The day Phil died I had no idea what kind of roller coaster ride I was about to board. In many ways I felt I was shuffled onto the first outgoing cart marked “grief,” and told to put my lap belt on low and tight. Maybe I would have managed the twists and turns of the journey better if someone handed me a grief timeline that mapped out the course that lay ahead. I would have appreciated having my grief start date clearly noted in red, the days when getting out of bed was going to be a challenge highlighted in yellow, all anniversaries/birthdays/holidays circled in green, and the most important thing of all…the grief end date…circled in bright orange highlighter so that I would know when my grief had officially come to an end.

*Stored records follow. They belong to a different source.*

/-! ### The next event -/

/-- The program area starts at 0x200 (70_reset_and_hazards.md R344). -/
theorem lt_programBase_iff (a : Addr) : a < programBase ↔ a.toNat < 0x200 := BitVec.lt_def

/-- Settles O57: the laws of the list and of the draw, with the bound of the contract as a number. -/
theorem stepTakesTheNextEventWhole : Obligations.StepTakesTheNextEventWhole := by
  refine ⟨step_eq, fun s e es h => ⟨State.nextEvent_of_cons h, State.dequeue_of_cons h⟩,
    fun s h => ⟨State.nextEvent_of_nil h, State.dequeue_of_nil h⟩, fun s h => ?drawn, fun s e => ?contract⟩
  case drawn => rw [State.nextEvent_of_nil h]; exact s.admits_drawnEvent
  case contract => simp only [State.admits_eq_false_iff, lt_programBase_iff]

/-! ### When a step goes on -/

/-- Fetching and running goes on, whatever the fetched word is (R300). -/
theorem State.exists_next_runInstruction (s : State) : ∃ t, s.runInstruction = .next t := by
  cases hword : decode s.fetchWord with
  | ok i =>
    obtain ⟨t, hexec, -⟩ := exec_effect i s.fetch
    exact ⟨t, (State.runInstruction_of_ok hword).trans hexec⟩
  | error e => exact ⟨_, State.runInstruction_of_error hword⟩

/-- A scheduled step goes on in every STATUS. -/
theorem State.exists_next_stepEvent (s : State) (p : Pins) : ∃ t, s.stepEvent p = .next t := by
  rcases s.stepEvent_cases p with ⟨-, heq⟩ | ⟨-, -, heq⟩ | ⟨-, -, heq⟩
  · exact ⟨_, heq⟩
  · rw [heq]
    exact (s.sample p).exists_next_runInstruction
  · exact ⟨_, heq⟩

/-- An event is taken exactly when the host's contract admits it. -/
theorem State.exists_next_handle_iff (s : State) (e : Event) :
    (∃ t, s.handle e = .next t) ↔ s.admits e = true := by
  cases e
  case step p => exact iff_of_true (s.exists_next_stepEvent p) rfl
  case load a b =>
    rcases s.loadEvent_cases a b with ⟨hopen, ha, heq⟩ | ⟨hclosed, heq⟩ | ⟨-, ha, heq⟩
    · exact iff_of_true ⟨_, heq⟩ (by simp [State.admits, hopen, ha])
    · simp [State.handle, State.admits, heq, hclosed]
    · simp [State.handle, State.admits, heq, BitVec.not_le.mpr ha]
  all_goals exact iff_of_true ⟨_, rfl⟩ rfl

/-- Taking an event from the list leaves the contract as it is. -/
theorem State.admits_dequeue (s : State) (e : Event) : s.dequeue.admits e = s.admits e := by
  cases e <;> rfl

/-- A step goes on exactly when the next event is within the contract. -/
theorem State.safeStep_iff_admits (s : State) : s.safeStep ↔ s.admits s.nextEvent = true := by
  rw [← State.admits_dequeue]
  exact s.dequeue.exists_next_handle_iff s.nextEvent

/-- Settles O14: a breach is an event the contract leaves out, and a drawn event is within it. -/
theorem stepStopsOnlyOnHostBreach : Obligations.StepStopsOnlyOnHostBreach := by
  refine ⟨fun s => ?anyEvent, fun s h => ?drawn⟩
  case anyEvent =>
    have hbreach : s.loadBreach ↔ s.admits s.nextEvent = false := (s.admits_eq_false_iff s.nextEvent).symm
    rw [State.safeStep_iff_admits, hbreach, Bool.not_eq_false]
  case drawn =>
    rw [State.safeStep_iff_admits, State.nextEvent_of_nil h]
    exact s.admits_drawnEvent

/-! ### The tick and the key wait -/

/-- Settles O51: both timers count down, and the tick writes nothing else. -/
theorem tickCountsBothTimersDown : Obligations.TickCountsBothTimersDown := fun s hnext =>
  ⟨s.dequeue.tickEvent, step_of_nextEvent hnext, countDown_toNat s.dt, countDown_toNat s.st, rfl⟩

/-- Settles O50: the tick is that of every STATUS, and a scheduled step only samples the ports as STATUS is not
Running. -/
theorem waitHoldsAndTicksRunInIt : Obligations.WaitHoldsAndTicksRunInIt := by
  refine ⟨fun s _ hnext => tickCountsBothTimersDown s hnext, fun s p hwait hnext hhalt => ?step,
    fun s x d e => rfl⟩
  case step =>
    have hidle : s.dequeue.status ≠ .running := by simp [hwait]
    exact (step_of_nextEvent hnext).trans (State.stepEvent_of_not_running hhalt hidle)

/-! ### Halt requests -/

/-- The run is not over in Running and in the key wait alone (10_state.md R40). -/
theorem Status.terminal_eq_false_iff (o : Status) : o.terminal = false ↔ o = .running ∨ o = .waitKey := by
  cases o <;> decide

/-- Settles O52: both forms of the request end in `haltRequest`, in a run that is not over. -/
theorem haltRequestEndsTheRunAndWins : Obligations.HaltRequestEndsTheRunAndWins := by
  refine ⟨fun s hnext hlive => ?alone, fun s p hnext hhalt hlive => ?withStep⟩ <;>
    rw [← Status.terminal_eq_false_iff] at hlive
  case alone =>
    exact (step_of_nextEvent hnext).trans (congrArg _ (State.haltRequest_of_live (s := s.dequeue) hlive))
  case withStep =>
    calc step s = .next (s.dequeue.sample p).haltRequest :=
          (step_of_nextEvent hnext).trans (State.stepEvent_of_haltReq hhalt)
      _ = _ := congrArg _ (State.haltRequest_of_live (s := s.dequeue.sample p) hlive)

/-! ### After the end of the run -/

/-- The terminal outcomes are those with the codes 2, 3 and 4 (R40; D26). -/
theorem Status.terminal_iff_code (o : Status) : o.terminal = true ↔ o.code = 2 ∨ o.code = 3 ∨ o.code = 4 := by
  cases o <;> decide

/-- A key event after the end of the run changes nothing, as the run is not in the key wait. -/
theorem State.keyEvent_of_terminal {s : State} (hterminal : s.status.terminal = true) (k : Key) : s.keyEvent k = s := by
  refine State.keyEvent_of_not_wait (fun hwait => ?_) k
  rw [hwait] at hterminal
  cases hterminal

/-- A load that is taken writes memory alone; any other is refused. -/
theorem State.loadEvent_stores_or_refused (s : State) (a : Addr) (b : Byte) :
    (s.loadOpen = true ∧ ∃ t, s.loadEvent a b = .next t ∧ t = { s with mem := t.mem }) ∨
      ∃ r, s.loadEvent a b = .refused r := by
  rcases s.loadEvent_cases a b with ⟨hopen, -, heq⟩ | ⟨-, heq⟩ | ⟨-, -, heq⟩
  · exact .inl ⟨hopen, _, heq, rfl⟩
  · exact .inr ⟨_, heq⟩
  · exact .inr ⟨_, heq⟩

/-- After the end of the run every event but rst keeps all but the timers, memory, and what a scheduled step
records (R307, R310). -/
theorem State.frame_handle_of_terminal {s t : State} (hterminal : s.status.terminal = true) {e : Event}
    (he : e ≠ .reset) (h : s.handle e = .next t) :
    t = { s with dt := t.dt, st := t.st, mem := t.mem, pins := t.pins, loadOpen := t.loadOpen } := by
  cases e
  case step p =>
    cases (State.stepEvent_of_terminal hterminal p).symm.trans h
    rfl
  case load a b =>
    rcases s.loadEvent_stores_or_refused a b with ⟨-, u, heq, hframe⟩ | ⟨r, heq⟩ <;> cases heq.symm.trans h
    rw [hframe]
  case reset => exact absurd rfl he
  all_goals cases h
  case tick => rfl
  case key k => rw [State.keyEvent_of_terminal hterminal]
  case halt => rw [State.haltRequest_of_terminal hterminal]

/-- Settles O53: what the outcomes write, event by event what follows them, and the frame of all events but rst, of
which STATUS is a part. -/
theorem terminalStatusIsKeptUntilReset : Obligations.TerminalStatusIsKeptUntilReset := by
  refine ⟨fun i s hi => exec_of_isExtension hi s, fun s => s.raise_eq .invalid, fun s => State.haltRequest_of_live,
    fun s => s.status.terminal_iff_code, fun s hterminal => ?events, fun s t hterminal hnext h => ?frame⟩
  case events =>
    have hdequeue : s.dequeue.status.terminal = true := hterminal
    refine ⟨fun p hnext => ?step, fun k hnext => ?key, fun hnext => ?halt, tickCountsBothTimersDown s,
      fun a b hnext => ?load⟩ <;> rw [step_of_nextEvent hnext]
    case step => exact State.stepEvent_of_terminal hdequeue p
    case key => exact congrArg _ (State.keyEvent_of_terminal hdequeue k)
    case halt => exact congrArg _ (State.haltRequest_of_terminal hdequeue)
    case load => exact s.dequeue.loadEvent_stores_or_refused a b
  case frame =>
    have hframe := State.frame_handle_of_terminal (s := s.dequeue) hterminal hnext h
    have hstatus : t.status = s.dequeue.status := by rw [hframe]
    exact ⟨hstatus, hframe⟩

/-! ### The input ports -/

/-- An instruction that reads no port does the same whatever is on the ports, which it leaves alone (R314). -/
theorem exec_withPins {i : Instr} (hskp : ∀ x, i ≠ .skpVx x) (hsknp : ∀ x, i ≠ .sknpVx x)
    (hrnd : ∀ x kk, i ≠ .rndVxKk x kk) (s : State) (p : Pins) :
    ∃ t, exec i s = .next t ∧ exec i { s with pins := p } = .next { t with pins := p } := by
  cases i
  case skpVx x => exact absurd rfl (hskp x)
  case sknpVx x => exact absurd rfl (hsknp x)
  case rndVxKk x kk => exact absurd rfl (hrnd x kk)
  all_goals exact ⟨_, rfl, rfl⟩

/-- Settles O54: with the key lines, or the random byte, the same, the instruction that samples them reads the same
value; a key event writes a register and STATUS in the key wait, and nothing at any other time. -/
theorem inputsMatterOnlyWhereTheyAreSampled : Obligations.InputsMatterOnlyWhereTheyAreSampled := by
  refine ⟨fun i s p hskp hsknp hrnd => exec_withPins hskp hsknp hrnd s p, fun s p x hkeys => ?keyLines,
    fun s p x kk hrnd => ?randomByte, fun s k hwait hnext => ?otherTimes, fun s k hwait hnext => ?inTheWait⟩
  case keyLines =>
    obtain ⟨keys, rnd, haltReq⟩ := p
    subst hkeys
    exact ⟨_, _, rfl, rfl, rfl, rfl⟩
  case randomByte =>
    obtain ⟨keys, rnd, haltReq⟩ := p
    subst hrnd
    exact ⟨_, rfl, rfl⟩
  case otherTimes =>
    exact (step_of_nextEvent hnext).trans (congrArg _ (State.keyEvent_of_not_wait (s := s.dequeue) hwait k))
  case inTheWait =>
    exact ⟨_, (step_of_nextEvent hnext).trans (congrArg _ (State.keyEvent_of_wait (s := s.dequeue) hwait k)), rfl⟩

end Sys2Proof.Machine
end

section
/-! Proofs of the statements about the events rst and load (70_reset_and_hazards.md). -/

namespace Sys2Proof.Machine

/-- Settles O17: the event sets every field but the six that the statement leaves open. -/
theorem resetEventGivesTheResetState : Obligations.ResetEventGivesTheResetState := fun s hnext =>
  ⟨s.dequeue.resetEvent, step_of_nextEvent hnext, rfl⟩

/-! ### The load port -/

/-- A load after the run has started (R344; log 8). -/
theorem State.loadEvent_of_closed {s : State} (hclosed : s.loadOpen = false) (a : Addr) (b : Byte) :
    s.loadEvent a b = .refused .loadDuringRun := by
  simp [State.loadEvent, hclosed]

/-- A load below the program area (R344; log 8). -/
theorem State.loadEvent_of_below {s : State} {a : Addr} (hopen : s.loadOpen = true) (ha : a < programBase)
    (b : Byte) : s.loadEvent a b = .refused .loadOutsideImage := by
  simp [State.loadEvent, hopen, ha]

/-- No instruction uses the load port. -/
theorem Effect.loadOpen_eq {i : Instr} {s t : State} (h : Effect s i t) : t.loadOpen = s.loadOpen := by
  cases h <;> rfl

/-- Fetching and running one instruction leaves the load port as it is. -/
theorem State.loadOpen_of_runInstruction {s t : State} (h : s.runInstruction = .next t) :
    t.loadOpen = s.loadOpen := by
  cases hword : decode s.fetchWord with
  | ok i =>
    rw [State.runInstruction_of_ok hword] at h
    exact (effect_of_exec h).loadOpen_eq
  | error e =>
    cases (State.runInstruction_of_error hword).symm.trans h
    rfl

/-- A halt request leaves the load port as it is. -/
theorem State.loadOpen_haltRequest (s : State) : s.haltRequest.loadOpen = s.loadOpen := by
  unfold State.haltRequest
  split <;> rfl

/-- A scheduled step closes the load port, whatever else it does. -/
theorem State.loadOpen_of_stepEvent {s t : State} {p : Pins} (h : s.stepEvent p = .next t) : t.loadOpen = false := by
  rcases s.stepEvent_cases p with ⟨-, heq⟩ | ⟨-, -, heq⟩ | ⟨-, -, heq⟩ <;> rw [heq] at h
  · cases h
    exact (s.sample p).loadOpen_haltRequest
  · exact State.loadOpen_of_runInstruction h
  · cases h
    rfl

/-- Settles O55: the three outcomes of a load, and the scheduled step that closes the port. -/
theorem loadPortFillsMemoryBeforeTheRun : Obligations.LoadPortFillsMemoryBeforeTheRun := by
  refine ⟨fun s a b hnext hopen ha => ?stored, fun s a b hnext hclosed => ?late, fun s a b hnext hopen ha => ?below,
    rfl, fun s t p hnext h => ?closes⟩
  case stored =>
    have hbase : programBase ≤ a := BitVec.le_def.mpr ha
    exact ⟨_, (step_of_nextEvent hnext).trans (State.loadEvent_of_admitted (s := s.dequeue) hopen hbase b),
      fun c => Memory.read_write s.mem a c b, rfl⟩
  case late => exact (step_of_nextEvent hnext).trans (State.loadEvent_of_closed (s := s.dequeue) hclosed a b)
  case below =>
    have hbase : a < programBase := (lt_programBase_iff a).mpr ha
    exact (step_of_nextEvent hnext).trans (State.loadEvent_of_below (s := s.dequeue) hopen hbase b)
  case closes => exact State.loadOpen_of_stepEvent ((step_of_nextEvent hnext).symm.trans h)

end Sys2Proof.Machine
end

Not only was there no mourning road map forthcoming, but grief kept me on a circular roller coaster ride. Riding through the dips and surprise upside down flips might have been worth it if I felt I was going somewhere, but to end up right where I started and still suffer a case of nausea from the experience was completely infuriating. I remember very clearly after the one year anniversary of Phil’s death feeling that I should have arrived somewhere by then, shouldn’t I have moved to a new level of grief? I desperately wanted to graduate already!
Yesterday one of my widowed friends told me that her counselor said you can expect to grieve one year for every five years that you were married. She wondered what I thought of this idea. The first thing that came to mind was that since I was married to Phil for five years and two months, then I should have been done grieving his loss three and a half years ago. There have been so many times over the past nearly five years I have wished someone could tell me how long this whole healing process would take. I do understand the desire to calculate the effects of the death of a loved one on our lives, and even the desire to create some kind of measuring stick for healing, but if someone had provided me with a grief end date, I am sure I would have focused on nothing but getting to that day. If graduating from widowhood were possible, I would have taken whatever extra courses were needed to meet the early graduation deadline. And I think that I would have missed the whole point.
The brutal nature of grief forced me to live one day at a time. As a person who tends to jump ahead to the next thing, or tries to figure out how extra effort on my part can bring about a desired goal sooner than expected, the unpredictability of grief made living outside of the moment impossible. No other life experience has so firmly placed me in the present. When my babies were born I wasted precious time thinking about their next milestone, instead of reveling in the current one. When Phil and I were happily married I wouldn’t take the time to sit on the couch and watch a TV show with him if the laundry wasn’t finished. Accomplishments tended to be put aside as I reached for the next goal, because living in the moment was not enough. I was always focused on taking the next step.
In the aftermath of Phil’s death, the inability to go back in time paired with the lack of desire to move forward into the future without him bought me some much needed time. Time to allow the reality of his physical absence to sink into my shell shocked brain; time to figure out who I was without him; and time to slowly discover that I was strong enough to weather this devastating storm. If I’d known that I was only expected to grieve Phil’s death for one year I would have located the end date and run full speed ahead to get to the finish line. Flying past the lessons I needed to learn, the healing effects of camaraderie, the small blooming of the first flower in spring…all in order to say I was finished.
So, no, I don’t think there is a measuring stick or a formula that can predict how long a person will mourn the death of a person they love. But I do think the small markers on our own personal measuring sticks are much more important than we might suspect. I think healing happens in centimeters, and each small dash is a triumph.